INTEGRATION CLOSES ACHIEVEMENT GAP
Dr. George Theoharis has spent a career studying equity in education. "As our schools become more integrated the achievement gap closes. Steadily paired exactly with integration," said Theoharis. " When we see opportunities expanding for students of color who have been denied certain opportunities, we see their achievement improving. We don't see white students dipping we see their achievement improving."
The professor calls for an end to policies that attempt to improve schools without including a remedy for segregation. "We're committed in the northeast in Syracuse to segregated schools.

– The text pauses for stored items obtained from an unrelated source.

-- ==== Sys2Proof/Laws/Steps.lean ====
section
/-! SUPPORT. What every command does around its own effect: time passes before it (`after`), Attention and Lamps
follows it (`finish`), and its outcome is a next state (`take`); how two states are shown equal; and what OPEN keeps at
every point between its steps. -/

namespace Sys2Proof.Machine

/-- Two states with equal fields are equal. -/
theorem State.eq_of_fields {s t : State} (time : s.time = t.time) (clock : s.clock = t.clock) (lif : s.lif = t.lif)
    (clu : s.clu = t.clu) (isc : s.isc = t.isc) (evq : s.evq = t.evq) (csu : s.csu = t.csu) (spu : s.spu = t.spu)
    (run : s.run = t.run) (tallies : s.tallies = t.tallies) (shu : s.shu = t.shu)
    (lastAccepted : s.lastAccepted = t.lastAccepted) (sup : s.sup = t.sup) (chk : s.chk = t.chk) (lpt : s.lpt = t.lpt)
    (atl : s.atl = t.atl) (pins : s.pins = t.pins) (free : s.free = t.free) (pending : s.pending = t.pending) : s = t := by
  cases s; cases t
  simp only at *
  subst_vars
  rfl

/-! ### The end of a command -/

/-- The end of a command changes Attention and Lamps alone. -/
@[simp] theorem State.finish_fields (s : State) :
    s.finish.time = s.time ∧ s.finish.clock = s.clock ∧ s.finish.lif = s.lif ∧ s.finish.clu = s.clu ∧ s.finish.isc = s.isc
      ∧ s.finish.evq = s.evq ∧ s.finish.csu = s.csu ∧ s.finish.spu = s.spu ∧ s.finish.run = s.run
      ∧ s.finish.tallies = s.tallies ∧ s.finish.shu = s.shu ∧ s.finish.lastAccepted = s.lastAccepted
      ∧ s.finish.sup = s.sup ∧ s.finish.chk = s.chk ∧ s.finish.lpt = s.lpt ∧ s.finish.pins = s.pins
      ∧ s.finish.free = s.free ∧ s.finish.pending = s.pending := by
  unfold State.finish
  split <;> simp

/-- A flag set before the end of a command is set after it, while the main domain works. -/
theorem State.finish_flags (s : State) (h : s.working = true) : s.finish.atl.flags = s.atl.flags ||| s.levelMarks := by
  simp [State.finish, h, State.atlShown]

/-- What does not work shows nothing. -/
theorem State.finish_idle (s : State) (h : s.working = false) : s.finish.atl = Atl.initial s.time.elapsed := by
  simp [State.finish, h]

/-! ### The passing of time -/

/-- Time moves the time base, the clock, the Supply Monitor's counts, a sender's clock and the shift key come to, and no
other block. -/
@[simp] theorem State.after_fields (s : State) (n : Nat) :
    (s.after n).clu = s.clu ∧ (s.after n).isc = s.isc ∧ (s.after n).evq = s.evq
      ∧ (s.after n).csu = s.csu ∧ (s.after n).spu = s.spu ∧ (s.after n).run = s.run ∧ (s.after n).tallies = s.tallies
      ∧ (s.after n).lastAccepted = s.lastAccepted ∧ (s.after n).chk = s.chk
      ∧ (s.after n).lpt = s.lpt ∧ (s.after n).atl = s.atl ∧ (s.after n).pins = s.pins ∧ (s.after n).free = s.free
      ∧ (s.after n).pending = s.pending := by
  unfold State.after
  split <;> simp

/-- Of the Line Interface time moves the mark of the LCLK driver alone. -/
@[simp] theorem State.after_lif (s : State) (n : Nat) :
    (s.after n).lif.ldatDriven = s.lif.ldatDriven ∧ (s.after n).lif.view = s.lif.view ∧ (s.after n).lif.start = s.lif.start
      ∧ (s.after n).lif.counted = s.lif.counted ∧ (s.after n).lif.joinable = s.lif.joinable
      ∧ (s.after n).lif.highFrom = s.lif.highFrom ∧ (s.after n).lif.acked = s.lif.acked
      ∧ (s.after n).lif.sendList = s.lif.sendList ∧ (s.after n).lif.send = s.lif.send
      ∧ (s.after n).lif.waitingMark = s.lif.waitingMark ∧ (s.after n).lif.counters = s.lif.counters
      ∧ (s.after n).lif.nodeNumber = s.lif.nodeNumber ∧ (s.after n).lif.lineSpeed = s.lif.lineSpeed := by
  unfold State.after
  split <;> simp

/-- Of the Shift Unit time moves the shift key come to alone. -/
@[simp] theorem State.after_shu (s : State) (n : Nat) :
    (s.after n).shu.lastReached = s.shu.lastReached ∧ (s.after n).shu.mode = s.shu.mode
      ∧ (s.after n).shu.target = s.shu.target ∧ (s.after n).shu.grace = s.shu.grace ∧ (s.after n).shu.held = s.shu.held
      ∧ (s.after n).shu.heldResult = s.shu.heldResult ∧ (s.after n).shu.records = s.shu.records
      ∧ (s.after n).shu.lastCreated = s.shu.lastCreated ∧ (s.after n).shu.unused = s.shu.unused
      ∧ (s.after n).shu.unmatched = s.shu.unmatched ∧ (s.after n).shu.repeated = s.shu.repeated
      ∧ (s.after n).shu.lostRecords = s.shu.lostRecords := by
  unfold State.after
  split <;> simp

/-- Time moves no supply state, no mark and no sensed condition. -/
@[simp] theorem State.after_sup (s : State) (n : Nat) :
    (s.after n).sup.state = s.sup.state ∧ (s.after n).sup.rstnHeld = s.sup.rstnHeld
      ∧ (s.after n).sup.vbkPresent = s.sup.vbkPresent ∧ (s.after n).sup.freshMark = s.sup.freshMark
      ∧ (s.after n).sup.creditMark = s.sup.creditMark ∧ (s.after n).sup.firstFailure = s.sup.firstFailure
      ∧ (s.after n).sup.failureOverflow = s.sup.failureOverflow
      ∧ (s.after n).sup.nodeStateAtReset = s.sup.nodeStateAtReset := by
  unfold State.after
  split <;> simp

/-- Time leaves the validity of the clock as it is. -/
@[simp] theorem State.after_valid (s : State) (n : Nat) : (s.after n).clock.valid = s.clock.valid := by
  unfold State.after
  split <;> simp [State.runMain]

/-- What time leaves of the node's state as the blocks see it. -/
@[simp] theorem State.after_seen (s : State) (n : Nat) :
    (s.after n).working = s.working ∧ (s.after n).active = s.active ∧ (s.after n).cfg = s.cfg := by
  simp [State.working, State.active, State.cfg]

/-! ### Outcomes -/

/-- A command with an effect goes on, and what holds of the state after its effect and end holds of the next state. -/
theorem goes_take {s : State} {w : Nat} {f : State → State} {p : State → Prop} (h : p (f (s.after w)).finish) :
    Goes (s.take w f) p := ⟨_, rfl, h⟩

/-- The queue of commands is the step's alone: an effect that keeps it is followed by a state that keeps it. -/
theorem take_pending {s : State} {w : Nat} {f : State → State} (h : (f (s.after w)).pending = (s.after w).pending) :
    Goes (s.take w f) fun t => t.pending = s.pending := goes_take (by simp [h])

/-! ### Stored checks at reset -/

/-- The checks that the tally and the baseline hold at a cold start are those of their contents. -/
theorem initial_tally_checks :
    Tallies.initial.tally.check = tallyCheck Tallies.initial.tally
      ∧ Tallies.initial.baseline = Baseline.of Tallies.initial.baseline.fields := by decide +kernel

/-! ### OPEN, step by step -/

/-- What each of OPEN's eight steps keeps, OPEN keeps at every point between them (R179). -/
theorem State.openTo_keeps (P : State → Prop) (kept : ∀ step ∈ openStepList, ∀ t, P t → P (step t)) (s : State) (start : P s)
    (n : Nat) : P (s.openTo n) := by
  have fold : ∀ l : List (State → State), (∀ step ∈ l, step ∈ openStepList) → ∀ t, P t → P (l.foldl (fun t step => step t) t) := by
    intro l
    induction l with
    | nil => exact fun _ _ h => h
    | cons step l ih =>
      intro sub t h
      rw [List.foldl_cons]
      exact ih (fun x hx => sub x (List.mem_cons_of_mem _ hx)) _ (kept step (sub step (List.mem_cons_self ..)) t h)
  exact fold _ (fun _ h => List.mem_of_mem_take h) s start

/-- A loss or reset while OPEN executes finds the node as it was, or at a point between OPEN's steps (R179, log 22). -/
theorem State.midOpen_cases (s : State) (reached : Option Nat) :
    s.midOpen reached = s ∨ ∃ n, reached = some n ∧ s.midOpen reached = s.openTo n := by
  unfold State.midOpen
  cases reached with
  | none => exact .inl rfl
  | some n =>
    dsimp only
    split
    · exact .inr ⟨n, rfl, rfl⟩
    · exact .inl rfl

end Sys2Proof.Machine
end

And that says something about us," said Theoharis. "That says something about us well-intentioned folks in Central New York. We're committing to segregation. "
Theoharis admits he does not hear anyone talking about integrating schools in our region. McKenzie knows it would take a commitment across Onondaga County, not just in Syracuse. "You do need large-scale buy-in and you do need people willing to make that sacrifice," said McKenzie.
"Usually when people have the advantage they are not willing to sacrifice that. Even if you do want change. How much are you willing to sacrifice? Because change comes with a price tag and the price tag is usually more than just money. "
The latest change to come to the now-former Dr. King School to improve student performance, the Syracuse schools renamed it STEAM at Dr. King School. The school has operated under that name for nearly two years. Due to Covid disruptions, there are not yet test scores to offer a comparison on how the children are doing in class. It is also worth noting the Syracuse School District High School Graduation Rate has significantly improved over the last five years.